The next day, Pasha's guards catch up to them in the desert, and in the ensuing fight, Jamil kills them all. Left with only one horse, Jamil forces Diana to walk behind him while he rides the horse across the desert. At a desert pool, he forces her to wait while he and the horse drink first. That night, weakened by thirst, hunger, and humiliation, Diana is raped by Jamil. The next day, he takes her to his tribal village, where he reveals his true identity as a prince who worked as a humble dragoman as part of his royal training. When he proposes marriage to her, Diana passively accepts. Later at the ceremony, however, she tosses the ceremonial marriage water in his face, humiliating him in front of his father and his tribe. Devastated by her rejection, Jamil provides her an escort to return safely to Cairo.

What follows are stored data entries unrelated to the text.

-- ==== Sys2Proof/Certificates/Slice0/Obligations.lean ====
section
/-! DEFINITION. The statements for the provers. `Sys2Proof.Claim` holds the words they share. A statement about a form
names the constructors through `Instr.shape`, which gives each constructor its shape and registers (30_encoding.md rule
R86); `DecodeOfEncodedInstruction` ties a shape's opcode pattern to the decoder. -/

namespace Sys2Proof.Claim

open Sys2Proof.Machine

/-- What an instruction's own effect never writes: the count, the trace and the report belong to the end of the step;
CART, CYCLES and the decode table are parameters; `freeCount` is the model's own. -/
def Aside (s t : State) : Prop :=
  t.totalCycles = s.totalCycles ∧ t.trace = s.trace ∧ t.report = s.report ∧ t.cycles = s.cycles ∧
  t.bus.cart = s.bus.cart ∧ t.withdrawn = s.withdrawn ∧ t.freeCount = s.freeCount

/-- Every 8-bit register but those listed, and SP, is unchanged. -/
def KeepsRegs (except : List Reg8) (s t : State) : Prop :=
  (∀ q, q ∉ except → readReg q t = readReg q s) ∧ t.sp = s.sp

/-- The whole flag byte is unchanged. -/
def KeepsFlags (s t : State) : Prop := readF t = readF s

/-- F[3:0] is unchanged: a flag write touches its own bit only. -/
def KeepsLowF (s t : State) : Prop := (readF t).extractLsb' 0 4 = (readF s).extractLsb' 0 4

/-- Every byte of the address space reads as before. -/
def KeepsMemory (s t : State) : Prop := ∀ b, memRead b t = memRead b s

/-- PC moves past `n` bytes, `instr_len` is `n`, `instr_cycles` is the parameter's `cost`, by default `dflt`. -/
def Ends (n cost dflt : Nat) (s t : State) : Prop :=
  t.pc.toNat = (s.pc.toNat + n) % 65536 ∧ t.instrLen = n ∧ t.instrCycles = cost ∧
  (s.cycles = defaultCycles → t.instrCycles = dflt)

/-- The instruction's bytes: the opcode byte, as a number, then the operand bytes (30_encoding.md rules R80 to R83). -/
def Encoded (i : Instr) (op : Nat) (operands : List Byte) : Prop := encode i = BitVec.ofNat 8 op :: operands

/-- Addresses at which a write lands: WRAM, its mirror, HRAM and IE (20_memory.md rule R51). -/
def Writable (a : Word) : Prop := (0xC000 ≤ a.toNat ∧ a.toNat ≤ 0xFDFF) ∨ 0xFF80 ≤ a.toNat

/-- Two addresses that name the same byte: the same address, or an address of WRAM and its mirror address
(20_memory.md rule R56). -/
def SameByte (a b : Word) : Prop :=
  b = a ∨
  (0xC000 ≤ a.toNat ∧ a.toNat ≤ 0xDDFF ∧ b.toNat = a.toNat + 0x2000) ∨
  (0xE000 ≤ a.toNat ∧ a.toNat ≤ 0xFDFF ∧ b.toNat + 0x2000 = a.toNat)

/-- The store of one byte at `a`: where writes land, every address that names the stored byte reads it back; every other
address reads as before; where writes do not land, every address does. -/
def Stores (a : Word) (v : Byte) (s t : State) : Prop :=
  (Writable a → ∀ b, SameByte a b → memRead b t = v) ∧
  (∀ b, ¬ (Writable a ∧ SameByte a b) → memRead b t = memRead b s)

/-- The frame of a form that writes the registers listed, and neither SP, memory nor a diagnostic. -/
def RegisterFrame (except : List Reg8) (s t : State) : Prop :=
  KeepsRegs except s t ∧ KeepsMemory s t ∧ t.diags = s.diags ∧ Aside s t

/-- The frame of a form that stores a byte: no register, no flag, no diagnostic. -/
def StoreFrame (s t : State) : Prop := KeepsRegs [] s t ∧ t.diags = s.diags ∧ Aside s t

/-- INVALID at the opcode byte `op`: one byte, four cycles, one diagnostic, nothing else (42_control.md rule R146). -/
def RunsAsInvalid (i : Instr) (op : Byte) (s : State) : Prop :=
  Encoded i op.toNat [] ∧ ∃ t, exec i s = .next t ∧ Ends 1 4 4 s t ∧ t.diags = .invalidOpcode s.pc op :: s.diags ∧
  KeepsFlags s t ∧ KeepsRegs [] s t ∧ KeepsMemory s t ∧ Aside s t

/-- The flags of an addition of exact operands (40_alu8.md rule R103). -/
def AddFlags (a b : Nat) (t : State) : Prop :=
  (flagZ t = true ↔ (a + b) % 256 = 0) ∧ flagN t = false ∧ (flagH t = true ↔ a % 16 + b % 16 > 15) ∧
  (flagC t = true ↔ a + b > 255)

/-- The flags of a subtraction of exact operands (40_alu8.md rule R104). -/
def SubFlags (a b : Nat) (t : State) : Prop :=
  (flagZ t = true ↔ a = b) ∧ flagN t = true ∧ (flagH t = true ↔ a % 16 < b % 16) ∧ (flagC t = true ↔ a < b)

/-- The flags of an increment of `v`; C is kept (40_alu8.md rule R101). -/
def IncFlags (v : Nat) (s t : State) : Prop :=
  (flagZ t = true ↔ v = 0xFF) ∧ flagN t = false ∧ (flagH t = true ↔ v % 16 = 0xF) ∧ flagC t = flagC s

/-- The flags of a decrement of `v`; C is kept (40_alu8.md rule R102). -/
def DecFlags (v : Nat) (s t : State) : Prop :=
  (flagZ t = true ↔ v = 0x01) ∧ flagN t = true ∧ (flagH t = true ↔ v % 16 = 0x0) ∧ flagC t = flagC s

/-- The 139 INVALID opcodes of the main table, as 30_encoding.md rule R89 lists them. -/
def invalidRanges : List (Nat × Nat) :=
  [(0x03, 0x03), (0x07, 0x09), (0x0B, 0x0B), (0x0F, 0x10), (0x13, 0x13), (0x17, 0x19), (0x1B, 0x1B), (0x1F, 0x20),
   (0x22, 0x23), (0x27, 0x2B), (0x2F, 0x30), (0x32, 0x33), (0x35, 0x35), (0x37, 0x3B), (0x3F, 0x3F), (0x88, 0x8F),
   (0x98, 0xAE), (0xB0, 0xC2), (0xC4, 0xCA), (0xCC, 0xE9), (0xEB, 0xF9), (0xFB, 0xFF)]

/-- Is the byte one of them? -/
def isInvalidOpcode (op : Byte) : Bool := invalidRanges.any fun r => decide (r.1 ≤ op.toNat ∧ op.toNat ≤ r.2)

/-- Is the instruction at PC one of those that 30_encoding.md rule R86 assigns to these opcodes? It is not where the
decode table withdraws the byte (log entry 1). -/
def runs (ops : List Byte) (s : State) : Bool :=
  ops.contains (fetchedOpcode s) && !isWithdrawn s.withdrawn (fetchedOpcode s)

/-- Is the byte INVALID in the table that withdraws `w`: one of the 139, or one withdrawn? -/
def isInvalidIn (w : List Byte) (op : Byte) : Bool := isInvalidOpcode op || isWithdrawn w op

/-- The 16-bit immediate at PC + 1, low byte first. -/
def immediate16 (s : State) : Word := word16 (memRead (s.pc + 2) s) (memRead (s.pc + 1) s)

/-- Opcodes that store at HL: INC (HL), LD (HL),d8 and LD (HL),r (20_memory.md rule R64). -/
def storesAtHl : List Byte := [0x34, 0x36, 0x70, 0x71, 0x72, 0x73, 0x74, 0x75, 0x77]

/-- Opcodes that read at HL: INC (HL), ADD A,(HL), SUB (HL) and LD r,(HL) (20_memory.md rule R64). -/
def readsAtHl : List Byte := [0x34, 0x86, 0x96, 0x46, 0x4E, 0x56, 0x5E, 0x66, 0x6E, 0x7E]

/-- The address the next step stores to, if its instruction stores (20_memory.md rule R64). -/
def storeAddress (s : State) : Option Word :=
  if runs storesAtHl s then some (effAddr .atHl s)
  else if runs [0x02] s then some (effAddr .atBc s)
  else if runs [0x12] s then some (effAddr .atDe s)
  else if runs [0xEA] s then some (effAddr (.absolute (immediate16 s)) s)
  else none

/-- The address the next step reads data from, if its instruction does (20_memory.md rule R64). -/
def loadAddress (s : State) : Option Word :=
  if runs readsAtHl s then some (effAddr .atHl s)
  else if runs [0x0A] s then some (effAddr .atBc s)
  else if runs [0x1A] s then some (effAddr .atDe s)
  else if runs [0xFA] s then some (effAddr (.absolute (immediate16 s)) s)
  else none

/-- The opcodes of the eight arithmetic and logic instructions (10_state.md rule R23, 30_encoding.md rule R86). -/
def aluOpcodes : List Byte :=
  [0x04, 0x0C, 0x14, 0x1C, 0x24, 0x2C, 0x3C, 0x34, 0x05, 0x0D, 0x15, 0x1D, 0x25, 0x2D, 0x3D,
   0x80, 0x81, 0x82, 0x83, 0x84, 0x85, 0x86, 0x87, 0x90, 0x91, 0x92, 0x93, 0x94, 0x95, 0x96, 0x97, 0xAF]

/-- The opcodes that leave C alone among them: INC and DEC (10_state.md rule R23). -/
def incDecOpcodes : List Byte :=
  [0x04, 0x0C, 0x14, 0x1C, 0x24, 0x2C, 0x3C, 0x34, 0x05, 0x0D, 0x15, 0x1D, 0x25, 0x2D, 0x3D]
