-- ==== Sys2Proof/Laws/Memory.lean ====
section
/-! SUPPORT. The RAM arrays: a read after a write, the canonical form, and equal reads mean equal data. -/

namespace Sys2Proof.Machine

theorem Memory.read_below (m : Memory) (lo k : Nat) (h : Memory.wfFrom lo m = true) (hk : k < lo) :
    Memory.read m k = Memory.unlisted := by
  induction m generalizing lo with
  | nil => rfl
  | cons cell m ih =>
    obtain ⟨k₁, v₁⟩ := cell
    simp only [Memory.wfFrom, Bool.and_eq_true, decide_eq_true_eq] at h
    have : k₁ ≠ k := by omega
    simp [Memory.read, this, ih (k₁ + 1) h.2 (by omega)]

theorem Memory.read_write_same (m : Memory) (k : Nat) (v : Byte) (lo : Nat) (h : Memory.wfFrom lo m = true) :
    Memory.read (Memory.write m k v) k = v := by
  induction m generalizing lo with
  | nil => by_cases hv : v = Memory.unlisted <;> simp [Memory.write, Memory.read, hv]
  | cons cell m ih =>
    obtain ⟨k₀, v₀⟩ := cell
    simp only [Memory.wfFrom, Bool.and_eq_true, decide_eq_true_eq] at h
    by_cases hlt : k < k₀
    · by_cases hv : v = Memory.unlisted
      · have : k₀ ≠ k := by omega
        simp [Memory.write, hlt, hv, Memory.read, this, Memory.read_below m (k₀ + 1) k h.2 (by omega)]
      · simp [Memory.write, hlt, hv, Memory.read]
    · by_cases heq : k = k₀
      · subst heq
        by_cases hv : v = Memory.unlisted
        · simp [Memory.write, hv, Memory.read_below m (k + 1) k h.2 (by omega)]
        · simp [Memory.write, hv, Memory.read]
      · have : k₀ ≠ k := fun e => heq e.symm
        simp [Memory.write, hlt, heq, Memory.read, this, ih (k₀ + 1) h.2]

theorem Memory.read_write_other (m : Memory) (j k : Nat) (v : Byte) (hjk : j ≠ k) :
    Memory.read (Memory.write m k v) j = Memory.read m j := by
  have hkj : k ≠ j := fun e => hjk e.symm
  induction m with
  | nil => by_cases hv : v = Memory.unlisted <;> simp [Memory.write, Memory.read, hv, hkj]
  | cons cell m ih =>
    obtain ⟨k₀, v₀⟩ := cell
    by_cases hlt : k < k₀
    · by_cases hv : v = Memory.unlisted <;> simp [Memory.write, hlt, hv, Memory.read, hkj]
    · by_cases heq : k = k₀
      · subst heq
        by_cases hv : v = Memory.unlisted <;> simp [Memory.write, hv, Memory.read, hkj]
      · simp only [Memory.write, hlt, heq, if_false, Memory.read, ih]

theorem Memory.wfFrom_mono (m : Memory) (lo lo' : Nat) (h : Memory.wfFrom lo m = true) (hl : lo' ≤ lo) :
    Memory.wfFrom lo' m = true := by
  cases m with
  | nil => rfl
  | cons cell m =>
    obtain ⟨k₀, v₀⟩ := cell
    simp only [Memory.wfFrom, Bool.and_eq_true, decide_eq_true_eq] at h ⊢
    exact ⟨⟨by omega, h.1.2⟩, h.2⟩

theorem Memory.wfFrom_write (m : Memory) (lo k : Nat) (v : Byte) (h : Memory.wfFrom lo m = true) (hk : lo ≤ k) :
    Memory.wfFrom lo (Memory.write m k v) = true := by
  induction m generalizing lo with
  | nil => by_cases hv : v = Memory.unlisted <;> simp [Memory.write, Memory.wfFrom, hv, hk]
  | cons cell m ih =>
    obtain ⟨k₀, v₀⟩ := cell
    have h' := h
    simp only [Memory.wfFrom, Bool.and_eq_true, decide_eq_true_eq] at h'
    by_cases hlt : k < k₀
    · by_cases hv : v = Memory.unlisted
      · simp [Memory.write, hlt, hv, h]
      · simp only [Memory.write, hlt, hv, if_true, if_false, Memory.wfFrom, Bool.and_eq_true, decide_eq_true_eq]
        exact ⟨⟨hk, hv⟩, ⟨⟨by omega, h'.1.2⟩, h'.2⟩⟩
    · by_cases heq : k = k₀
      · subst heq
        by_cases hv : v = Memory.unlisted
        · simp [Memory.write, hv, Memory.wfFrom_mono m (k + 1) lo h'.2 (by omega)]
        · simp only [Memory.write, hlt, hv, if_true, if_false, Memory.wfFrom, Bool.and_eq_true, decide_eq_true_eq]
          exact ⟨⟨hk, hv⟩, h'.2⟩
      · simp only [Memory.write, hlt, heq, if_false, Memory.wfFrom, Bool.and_eq_true, decide_eq_true_eq]
        exact ⟨h'.1, ih (k₀ + 1) h'.2 (by omega)⟩

/-- A write keeps the canonical form. -/
theorem Memory.wf_write (m : Memory) (k : Nat) (v : Byte) (h : m.wf = true) : (Memory.write m k v).wf = true :=
  Memory.wfFrom_write m 0 k v h (Nat.zero_le k)

/-- A write to an index of the array lists no index beyond it. -/
theorem Memory.within_write (size : Nat) (m : Memory) (k : Nat) (v : Byte) (h : m.within size = true) (hk : k < size) :
    (Memory.write m k v).within size = true := by
  unfold Memory.within at *
  induction m with
  | nil => by_cases hv : v = Memory.unlisted <;> simp [Memory.write, hv, hk]
  | cons cell m ih =>
    obtain ⟨k₀, v₀⟩ := cell
    simp only [List.all_cons, Bool.and_eq_true, decide_eq_true_eq] at h
    have ih' := ih h.2
    by_cases hlt : k < k₀
    · by_cases hv : v = Memory.unlisted <;> simp [Memory.write, hlt, hv, h.1, hk] <;> simpa using h.2
    · by_cases heq : k = k₀
      · subst heq
        by_cases hv : v = Memory.unlisted <;> simp [Memory.write, hv, hk] <;> simpa using h.2
      · simp only [Memory.write, hlt, heq, if_false, List.all_cons, ih', Bool.and_true, decide_eq_true_eq]
        exact h.1

/-- Writing the byte an index already reads as changes nothing, so equal memories are equal data. -/
theorem Memory.write_read_self (m : Memory) (lo k : Nat) (h : Memory.wfFrom lo m = true) :
    Memory.write m k (Memory.read m k) = m := by
  induction m generalizing lo with
  | nil => rfl
  | cons cell m ih =>
    obtain ⟨k₀, v₀⟩ := cell
    simp only [Memory.wfFrom, Bool.and_eq_true, decide_eq_true_eq] at h
    by_cases heq : k₀ = k
    · subst heq
      simp [Memory.write, Memory.read, h.1.2]
    · by_cases hlt : k < k₀
      · simp [Memory.write, Memory.read, heq, hlt, Memory.read_below m (k₀ + 1) k h.2 (by omega)]
      · have : ¬ k = k₀ := fun e => heq e.symm
        simp [Memory.write, Memory.read, heq, hlt, this, ih (k₀ + 1) h.2]

/-- Canonical memories that read alike are the same list. -/
theorem Memory.ext_of_read (m m' : Memory) (lo : Nat) (h : Memory.wfFrom lo m = true) (h' : Memory.wfFrom lo m' = true)
    (hr : ∀ k, Memory.read m k = Memory.read m' k) : m = m' := by
  induction m generalizing m' lo with
  | nil =>
    cases m' with
    | nil => rfl
    | cons cell m' =>
      obtain ⟨k₀, v₀⟩ := cell
      simp only [Memory.wfFrom, Bool.and_eq_true, decide_eq_true_eq] at h'
      have := hr k₀
      simp only [Memory.read, if_true] at this
      exact absurd this.symm h'.1.2
  | cons cell m ih =>
    obtain ⟨k, v⟩ := cell
    simp only [Memory.wfFrom, Bool.and_eq_true, decide_eq_true_eq] at h
    cases m' with
    | nil =>
      have := hr k
      simp only [Memory.read, if_true] at this
      exact absurd this h.1.2
    | cons cell' m' =>
      obtain ⟨k', v'⟩ := cell'
      simp only [Memory.wfFrom, Bool.and_eq_true, decide_eq_true_eq] at h'
      have hk : k = k' := by
        rcases Nat.lt_trichotomy k k' with hlt | heq | hgt
        · have := hr k
          have hne : ¬ k' = k := by omega
          simp only [Memory.read, if_true, hne, if_false, Memory.read_below m' (k' + 1) k h'.2 (by omega)] at this
          exact absurd this h.1.2
        · exact heq
        · have := hr k'
          have hne : ¬ k = k' := by omega
          simp only [Memory.read, if_true, hne, if_false, Memory.read_below m (k + 1) k' h.2 (by omega)] at this
          exact absurd this.symm h'.1.2
      subst hk
      have hv : v = v' := by simpa [Memory.read] using hr k
      subst hv
      have htail : ∀ j, Memory.read m j = Memory.read m' j := by
        intro j
        by_cases hj : k = j
        · subst hj
          rw [Memory.read_below m (k + 1) k h.2 (by omega), Memory.read_below m' (k + 1) k h'.2 (by omega)]
        · simpa [Memory.read, hj] using hr j
      rw [ih m' (k + 1) h.2 h'.2 htail]

end Sys2Proof.Machine
end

After she returns, Diana recounts her story of captivity, and the army is dispatched to arrest Jamil. As Diana proceeds with her wedding plans, Jamil remains at large. Diana's prospective mother-in-law worries that his capture will result in a scandalous rape charge, but she is assured that the charge of piracy alone will carry a death sentence. Just before the wedding ceremony, the fugitive Jamil returns to her room to sing his romantic song of love to her one last time, placing his life in Diana's hands and offering his death as a wedding gift if she rejects him again. Realizing that she truly loves him, Diana rides off with Jamil. Sometime later, Diana cradles Jamil in her arms as they float down the Nile together on a boat. When Diana quietly reveals that her mother was an Egyptian, he assures her that he would love her no matter what her background.